### Task prompt
In the entries below, find the line with "(seeks → (s.chan" and print exactly every line from there up to and including the line with "contactPos := if", with no other lines.

### Records to process
%%

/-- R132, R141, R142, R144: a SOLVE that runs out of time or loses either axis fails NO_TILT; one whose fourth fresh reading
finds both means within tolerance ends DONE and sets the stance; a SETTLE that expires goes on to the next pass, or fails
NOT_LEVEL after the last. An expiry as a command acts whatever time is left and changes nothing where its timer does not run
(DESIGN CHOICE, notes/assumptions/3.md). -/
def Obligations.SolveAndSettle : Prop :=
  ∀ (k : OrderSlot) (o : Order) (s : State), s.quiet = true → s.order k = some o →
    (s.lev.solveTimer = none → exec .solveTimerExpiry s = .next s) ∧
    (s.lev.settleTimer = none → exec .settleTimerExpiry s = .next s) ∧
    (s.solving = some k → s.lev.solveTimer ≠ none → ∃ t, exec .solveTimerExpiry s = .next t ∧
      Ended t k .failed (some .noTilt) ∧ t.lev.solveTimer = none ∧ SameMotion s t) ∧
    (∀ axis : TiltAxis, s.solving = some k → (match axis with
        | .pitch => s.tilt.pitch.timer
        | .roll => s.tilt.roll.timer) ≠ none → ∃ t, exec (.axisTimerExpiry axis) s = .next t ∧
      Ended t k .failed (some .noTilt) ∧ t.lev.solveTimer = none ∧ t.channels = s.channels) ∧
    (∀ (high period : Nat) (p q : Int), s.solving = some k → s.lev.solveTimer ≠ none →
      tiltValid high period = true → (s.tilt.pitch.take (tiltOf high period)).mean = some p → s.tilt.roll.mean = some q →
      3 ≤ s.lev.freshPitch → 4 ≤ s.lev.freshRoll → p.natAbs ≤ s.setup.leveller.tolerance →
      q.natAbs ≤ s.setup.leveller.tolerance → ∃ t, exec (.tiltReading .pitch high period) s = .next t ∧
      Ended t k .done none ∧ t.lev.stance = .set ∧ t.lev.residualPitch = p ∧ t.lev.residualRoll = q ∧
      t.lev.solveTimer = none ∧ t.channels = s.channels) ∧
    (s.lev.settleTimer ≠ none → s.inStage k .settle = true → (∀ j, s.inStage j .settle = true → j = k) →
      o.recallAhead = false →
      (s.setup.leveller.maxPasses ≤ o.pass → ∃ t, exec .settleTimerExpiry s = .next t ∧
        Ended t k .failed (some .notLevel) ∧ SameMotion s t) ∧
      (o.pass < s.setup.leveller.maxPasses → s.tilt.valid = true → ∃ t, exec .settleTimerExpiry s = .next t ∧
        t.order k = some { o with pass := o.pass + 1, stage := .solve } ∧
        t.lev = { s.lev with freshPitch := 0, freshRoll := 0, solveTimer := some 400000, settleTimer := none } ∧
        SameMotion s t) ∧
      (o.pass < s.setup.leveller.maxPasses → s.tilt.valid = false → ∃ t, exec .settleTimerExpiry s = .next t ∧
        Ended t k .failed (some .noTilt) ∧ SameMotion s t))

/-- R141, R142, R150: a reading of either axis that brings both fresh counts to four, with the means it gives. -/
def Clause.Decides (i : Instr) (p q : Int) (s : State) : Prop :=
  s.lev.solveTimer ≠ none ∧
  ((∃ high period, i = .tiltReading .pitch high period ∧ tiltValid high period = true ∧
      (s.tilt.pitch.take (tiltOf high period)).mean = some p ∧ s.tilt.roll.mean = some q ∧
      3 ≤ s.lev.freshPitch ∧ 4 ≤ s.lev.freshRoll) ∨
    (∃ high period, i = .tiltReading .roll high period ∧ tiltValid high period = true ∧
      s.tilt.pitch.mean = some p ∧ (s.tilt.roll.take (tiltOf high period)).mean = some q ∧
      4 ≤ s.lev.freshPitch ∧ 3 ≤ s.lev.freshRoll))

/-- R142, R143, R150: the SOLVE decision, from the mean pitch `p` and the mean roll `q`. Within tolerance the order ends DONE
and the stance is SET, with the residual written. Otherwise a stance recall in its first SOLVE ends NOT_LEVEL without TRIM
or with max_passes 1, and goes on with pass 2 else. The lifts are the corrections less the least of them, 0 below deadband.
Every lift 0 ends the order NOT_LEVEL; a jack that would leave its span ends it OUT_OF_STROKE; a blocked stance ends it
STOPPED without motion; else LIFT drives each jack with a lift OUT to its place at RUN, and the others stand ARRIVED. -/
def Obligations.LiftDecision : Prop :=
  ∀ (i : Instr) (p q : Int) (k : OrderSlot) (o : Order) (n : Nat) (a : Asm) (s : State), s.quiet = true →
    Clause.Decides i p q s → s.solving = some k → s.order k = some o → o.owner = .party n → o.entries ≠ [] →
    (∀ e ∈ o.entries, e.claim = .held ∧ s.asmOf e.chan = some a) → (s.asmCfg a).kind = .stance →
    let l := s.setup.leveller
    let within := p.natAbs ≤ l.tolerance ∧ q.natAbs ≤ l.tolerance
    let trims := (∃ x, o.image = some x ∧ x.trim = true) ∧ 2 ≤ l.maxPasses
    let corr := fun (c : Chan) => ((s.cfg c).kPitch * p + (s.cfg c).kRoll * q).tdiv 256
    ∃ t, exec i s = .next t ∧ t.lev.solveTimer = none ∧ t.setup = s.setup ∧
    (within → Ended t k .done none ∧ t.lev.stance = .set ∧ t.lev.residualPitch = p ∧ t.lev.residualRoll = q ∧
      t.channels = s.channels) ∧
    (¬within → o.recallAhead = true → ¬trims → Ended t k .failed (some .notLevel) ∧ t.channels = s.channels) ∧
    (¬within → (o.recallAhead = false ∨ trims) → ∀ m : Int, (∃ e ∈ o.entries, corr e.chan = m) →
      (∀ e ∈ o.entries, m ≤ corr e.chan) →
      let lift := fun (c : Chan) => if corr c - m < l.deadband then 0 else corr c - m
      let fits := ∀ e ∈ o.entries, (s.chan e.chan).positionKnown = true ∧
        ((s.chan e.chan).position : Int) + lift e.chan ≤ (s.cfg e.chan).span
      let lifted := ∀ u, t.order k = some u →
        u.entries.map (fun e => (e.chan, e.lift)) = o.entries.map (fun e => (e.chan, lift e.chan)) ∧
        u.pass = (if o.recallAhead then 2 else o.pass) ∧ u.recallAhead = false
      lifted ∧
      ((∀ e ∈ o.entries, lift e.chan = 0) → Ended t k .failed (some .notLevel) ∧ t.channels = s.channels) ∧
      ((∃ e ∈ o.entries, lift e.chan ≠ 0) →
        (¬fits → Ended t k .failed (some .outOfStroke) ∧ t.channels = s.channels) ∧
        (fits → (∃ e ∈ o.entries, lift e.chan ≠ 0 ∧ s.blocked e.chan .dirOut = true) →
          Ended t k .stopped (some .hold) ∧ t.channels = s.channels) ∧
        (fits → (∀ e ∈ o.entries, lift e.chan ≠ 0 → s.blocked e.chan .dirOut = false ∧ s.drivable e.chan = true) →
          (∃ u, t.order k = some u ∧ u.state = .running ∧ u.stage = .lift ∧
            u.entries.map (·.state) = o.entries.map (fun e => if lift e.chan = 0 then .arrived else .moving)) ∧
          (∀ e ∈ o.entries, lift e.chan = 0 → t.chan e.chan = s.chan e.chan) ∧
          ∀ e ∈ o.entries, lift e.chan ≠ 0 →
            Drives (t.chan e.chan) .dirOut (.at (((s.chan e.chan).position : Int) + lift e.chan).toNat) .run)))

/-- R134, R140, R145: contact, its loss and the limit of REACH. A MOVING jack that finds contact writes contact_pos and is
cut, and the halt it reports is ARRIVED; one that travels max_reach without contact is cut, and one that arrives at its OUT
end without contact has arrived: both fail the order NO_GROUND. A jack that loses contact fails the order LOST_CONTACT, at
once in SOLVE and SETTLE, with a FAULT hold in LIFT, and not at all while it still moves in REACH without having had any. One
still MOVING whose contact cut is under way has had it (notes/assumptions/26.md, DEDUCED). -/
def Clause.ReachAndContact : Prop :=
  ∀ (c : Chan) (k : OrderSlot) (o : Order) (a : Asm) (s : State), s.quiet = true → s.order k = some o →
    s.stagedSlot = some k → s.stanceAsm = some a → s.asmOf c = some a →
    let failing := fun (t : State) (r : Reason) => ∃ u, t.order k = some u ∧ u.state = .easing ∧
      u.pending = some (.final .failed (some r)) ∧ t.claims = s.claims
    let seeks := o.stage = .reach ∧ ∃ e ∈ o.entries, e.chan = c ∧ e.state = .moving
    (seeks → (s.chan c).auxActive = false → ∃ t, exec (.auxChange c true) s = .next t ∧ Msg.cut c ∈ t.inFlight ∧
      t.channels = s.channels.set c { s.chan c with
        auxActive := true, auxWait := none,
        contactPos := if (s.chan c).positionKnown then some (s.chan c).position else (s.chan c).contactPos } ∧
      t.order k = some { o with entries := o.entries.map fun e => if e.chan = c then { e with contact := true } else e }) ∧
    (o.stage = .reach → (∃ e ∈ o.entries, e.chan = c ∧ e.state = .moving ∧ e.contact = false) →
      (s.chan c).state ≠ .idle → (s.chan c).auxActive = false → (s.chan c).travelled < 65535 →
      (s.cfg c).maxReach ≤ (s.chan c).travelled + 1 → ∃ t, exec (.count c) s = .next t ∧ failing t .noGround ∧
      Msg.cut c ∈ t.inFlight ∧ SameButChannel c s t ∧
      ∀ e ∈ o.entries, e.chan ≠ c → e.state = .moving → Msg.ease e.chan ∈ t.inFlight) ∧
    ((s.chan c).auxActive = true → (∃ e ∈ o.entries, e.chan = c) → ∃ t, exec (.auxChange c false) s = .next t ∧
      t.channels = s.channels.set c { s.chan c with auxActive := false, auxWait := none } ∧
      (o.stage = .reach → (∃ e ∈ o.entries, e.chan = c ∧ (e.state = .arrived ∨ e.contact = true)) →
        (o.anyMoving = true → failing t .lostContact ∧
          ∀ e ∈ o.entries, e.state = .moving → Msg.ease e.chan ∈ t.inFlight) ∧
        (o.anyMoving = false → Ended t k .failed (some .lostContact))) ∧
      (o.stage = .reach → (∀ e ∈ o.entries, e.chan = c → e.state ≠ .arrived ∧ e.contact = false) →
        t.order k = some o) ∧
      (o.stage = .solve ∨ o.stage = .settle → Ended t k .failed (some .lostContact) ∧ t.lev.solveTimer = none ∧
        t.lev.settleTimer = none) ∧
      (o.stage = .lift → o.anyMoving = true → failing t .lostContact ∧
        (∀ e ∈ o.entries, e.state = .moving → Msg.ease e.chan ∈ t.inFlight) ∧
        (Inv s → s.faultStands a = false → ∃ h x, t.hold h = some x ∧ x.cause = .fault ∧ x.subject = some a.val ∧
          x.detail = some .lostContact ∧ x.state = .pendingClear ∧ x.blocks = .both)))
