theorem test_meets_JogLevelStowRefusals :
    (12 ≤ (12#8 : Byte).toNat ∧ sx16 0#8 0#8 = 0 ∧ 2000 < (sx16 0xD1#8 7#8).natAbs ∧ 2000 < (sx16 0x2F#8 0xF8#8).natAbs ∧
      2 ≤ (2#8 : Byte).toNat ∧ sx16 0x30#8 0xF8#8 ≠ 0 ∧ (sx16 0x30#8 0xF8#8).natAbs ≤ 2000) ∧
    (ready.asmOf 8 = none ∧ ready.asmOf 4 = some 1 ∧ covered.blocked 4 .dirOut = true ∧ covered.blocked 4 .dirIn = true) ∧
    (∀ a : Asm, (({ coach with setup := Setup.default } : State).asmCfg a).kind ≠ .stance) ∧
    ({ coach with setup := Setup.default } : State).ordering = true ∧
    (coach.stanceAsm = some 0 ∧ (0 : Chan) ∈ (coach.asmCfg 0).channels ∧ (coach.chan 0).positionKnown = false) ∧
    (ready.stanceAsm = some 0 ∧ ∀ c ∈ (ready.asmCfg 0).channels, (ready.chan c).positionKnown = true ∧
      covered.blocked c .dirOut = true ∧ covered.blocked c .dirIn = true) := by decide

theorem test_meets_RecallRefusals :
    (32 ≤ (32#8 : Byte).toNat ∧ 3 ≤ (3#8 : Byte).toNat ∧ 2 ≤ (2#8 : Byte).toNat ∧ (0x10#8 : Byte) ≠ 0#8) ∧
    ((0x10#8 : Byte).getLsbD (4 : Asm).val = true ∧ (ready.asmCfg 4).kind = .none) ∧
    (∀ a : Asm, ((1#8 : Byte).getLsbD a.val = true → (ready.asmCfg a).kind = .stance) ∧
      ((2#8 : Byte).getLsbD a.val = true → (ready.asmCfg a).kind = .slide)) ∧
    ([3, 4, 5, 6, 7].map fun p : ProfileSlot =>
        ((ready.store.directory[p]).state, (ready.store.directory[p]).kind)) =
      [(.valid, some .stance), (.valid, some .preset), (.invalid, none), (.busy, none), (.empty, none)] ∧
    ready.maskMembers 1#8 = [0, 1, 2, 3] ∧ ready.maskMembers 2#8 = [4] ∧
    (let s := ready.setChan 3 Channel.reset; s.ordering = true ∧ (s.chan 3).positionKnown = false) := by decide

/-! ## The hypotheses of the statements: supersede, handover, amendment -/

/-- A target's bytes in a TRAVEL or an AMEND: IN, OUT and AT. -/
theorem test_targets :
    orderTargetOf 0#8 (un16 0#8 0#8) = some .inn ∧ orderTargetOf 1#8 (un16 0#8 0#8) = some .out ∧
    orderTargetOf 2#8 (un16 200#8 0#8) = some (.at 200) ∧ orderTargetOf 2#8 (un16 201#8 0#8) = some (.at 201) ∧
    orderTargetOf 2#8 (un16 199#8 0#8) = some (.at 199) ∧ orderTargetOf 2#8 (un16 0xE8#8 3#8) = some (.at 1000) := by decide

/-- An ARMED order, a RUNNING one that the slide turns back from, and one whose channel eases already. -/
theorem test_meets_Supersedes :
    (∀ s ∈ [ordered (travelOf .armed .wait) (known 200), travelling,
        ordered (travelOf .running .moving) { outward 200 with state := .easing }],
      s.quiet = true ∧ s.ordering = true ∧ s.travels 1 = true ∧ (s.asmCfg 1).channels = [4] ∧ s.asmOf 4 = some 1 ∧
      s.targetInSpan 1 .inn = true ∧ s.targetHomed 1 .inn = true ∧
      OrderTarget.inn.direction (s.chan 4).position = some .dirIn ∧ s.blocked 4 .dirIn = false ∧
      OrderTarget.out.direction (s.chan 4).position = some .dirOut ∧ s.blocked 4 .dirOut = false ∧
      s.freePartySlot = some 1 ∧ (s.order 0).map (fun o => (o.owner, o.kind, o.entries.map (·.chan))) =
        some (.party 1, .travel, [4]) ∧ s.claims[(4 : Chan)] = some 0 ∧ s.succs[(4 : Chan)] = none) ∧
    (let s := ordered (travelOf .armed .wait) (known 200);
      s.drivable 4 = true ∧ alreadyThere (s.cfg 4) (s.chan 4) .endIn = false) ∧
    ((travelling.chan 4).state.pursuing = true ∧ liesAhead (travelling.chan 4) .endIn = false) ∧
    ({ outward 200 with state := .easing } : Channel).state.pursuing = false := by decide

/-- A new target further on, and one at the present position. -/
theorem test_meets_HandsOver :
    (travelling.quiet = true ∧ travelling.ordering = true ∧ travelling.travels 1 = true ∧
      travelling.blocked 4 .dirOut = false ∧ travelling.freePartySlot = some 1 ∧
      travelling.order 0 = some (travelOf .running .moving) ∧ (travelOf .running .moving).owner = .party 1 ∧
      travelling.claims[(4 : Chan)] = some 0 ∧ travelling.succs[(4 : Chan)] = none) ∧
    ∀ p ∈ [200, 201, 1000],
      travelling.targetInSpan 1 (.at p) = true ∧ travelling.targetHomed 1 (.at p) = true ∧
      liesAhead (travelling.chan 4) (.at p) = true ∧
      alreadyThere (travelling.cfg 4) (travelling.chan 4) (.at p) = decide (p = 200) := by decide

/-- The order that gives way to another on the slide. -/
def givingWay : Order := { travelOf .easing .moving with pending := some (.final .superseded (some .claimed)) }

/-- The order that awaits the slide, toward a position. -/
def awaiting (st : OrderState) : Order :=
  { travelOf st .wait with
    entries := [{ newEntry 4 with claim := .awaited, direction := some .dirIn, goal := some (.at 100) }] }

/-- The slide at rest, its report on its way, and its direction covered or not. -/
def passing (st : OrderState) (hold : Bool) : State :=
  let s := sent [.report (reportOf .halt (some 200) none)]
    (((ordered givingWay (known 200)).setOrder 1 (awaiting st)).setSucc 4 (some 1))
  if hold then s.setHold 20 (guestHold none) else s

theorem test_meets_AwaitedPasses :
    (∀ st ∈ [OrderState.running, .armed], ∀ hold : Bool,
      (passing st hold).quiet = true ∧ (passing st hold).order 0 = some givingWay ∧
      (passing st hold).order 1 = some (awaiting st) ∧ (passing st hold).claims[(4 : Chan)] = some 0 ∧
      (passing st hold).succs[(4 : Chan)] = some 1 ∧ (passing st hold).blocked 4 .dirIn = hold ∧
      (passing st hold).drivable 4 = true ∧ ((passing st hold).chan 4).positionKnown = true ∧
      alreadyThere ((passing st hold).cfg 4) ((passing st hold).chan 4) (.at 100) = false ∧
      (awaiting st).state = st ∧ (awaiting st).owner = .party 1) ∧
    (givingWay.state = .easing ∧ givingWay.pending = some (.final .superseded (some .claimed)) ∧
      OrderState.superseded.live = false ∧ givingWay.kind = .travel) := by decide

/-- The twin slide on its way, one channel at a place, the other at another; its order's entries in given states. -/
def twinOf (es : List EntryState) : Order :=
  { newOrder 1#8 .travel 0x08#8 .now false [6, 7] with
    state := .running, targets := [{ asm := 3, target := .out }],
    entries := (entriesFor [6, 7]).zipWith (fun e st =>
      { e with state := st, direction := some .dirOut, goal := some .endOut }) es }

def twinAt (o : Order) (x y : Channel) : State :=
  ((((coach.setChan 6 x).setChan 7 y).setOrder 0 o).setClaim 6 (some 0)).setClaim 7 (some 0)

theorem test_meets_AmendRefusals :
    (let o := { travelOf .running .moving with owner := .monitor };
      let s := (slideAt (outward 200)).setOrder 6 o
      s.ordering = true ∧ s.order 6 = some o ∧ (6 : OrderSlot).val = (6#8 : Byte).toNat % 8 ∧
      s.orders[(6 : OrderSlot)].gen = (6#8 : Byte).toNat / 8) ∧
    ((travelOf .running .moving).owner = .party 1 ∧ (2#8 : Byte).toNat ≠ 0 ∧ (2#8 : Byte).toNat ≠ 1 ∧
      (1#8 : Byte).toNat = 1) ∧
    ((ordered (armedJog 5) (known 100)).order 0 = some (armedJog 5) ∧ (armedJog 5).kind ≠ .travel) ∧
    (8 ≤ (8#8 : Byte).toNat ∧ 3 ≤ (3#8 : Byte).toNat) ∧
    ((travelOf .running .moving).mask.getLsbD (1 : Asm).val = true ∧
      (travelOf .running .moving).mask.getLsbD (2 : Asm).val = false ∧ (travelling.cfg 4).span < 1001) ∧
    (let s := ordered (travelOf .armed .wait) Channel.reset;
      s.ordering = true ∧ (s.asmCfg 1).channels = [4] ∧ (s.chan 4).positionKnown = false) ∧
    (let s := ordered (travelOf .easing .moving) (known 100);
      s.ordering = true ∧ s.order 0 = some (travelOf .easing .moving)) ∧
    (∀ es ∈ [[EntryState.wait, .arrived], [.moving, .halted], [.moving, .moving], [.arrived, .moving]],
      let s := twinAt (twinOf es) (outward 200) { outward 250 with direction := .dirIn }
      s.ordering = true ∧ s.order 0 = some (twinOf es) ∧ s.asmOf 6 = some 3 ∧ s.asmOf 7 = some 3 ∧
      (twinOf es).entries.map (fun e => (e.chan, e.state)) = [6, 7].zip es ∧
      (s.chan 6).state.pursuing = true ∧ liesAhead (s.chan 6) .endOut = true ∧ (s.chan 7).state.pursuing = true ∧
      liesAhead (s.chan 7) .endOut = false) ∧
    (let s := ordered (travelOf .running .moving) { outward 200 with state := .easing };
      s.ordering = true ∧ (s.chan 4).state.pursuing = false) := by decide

%%

### Response to the exercise
    (seeks → (s.chan c).auxActive = false → ∃ t, exec (.auxChange c true) s = .next t ∧ Msg.cut c ∈ t.inFlight ∧
      t.channels = s.channels.set c { s.chan c with
        auxActive := true, auxWait := none,
        contactPos := if (s.chan c).positionKnown then some (s.chan c).position else (s.chan c).contactPos } ∧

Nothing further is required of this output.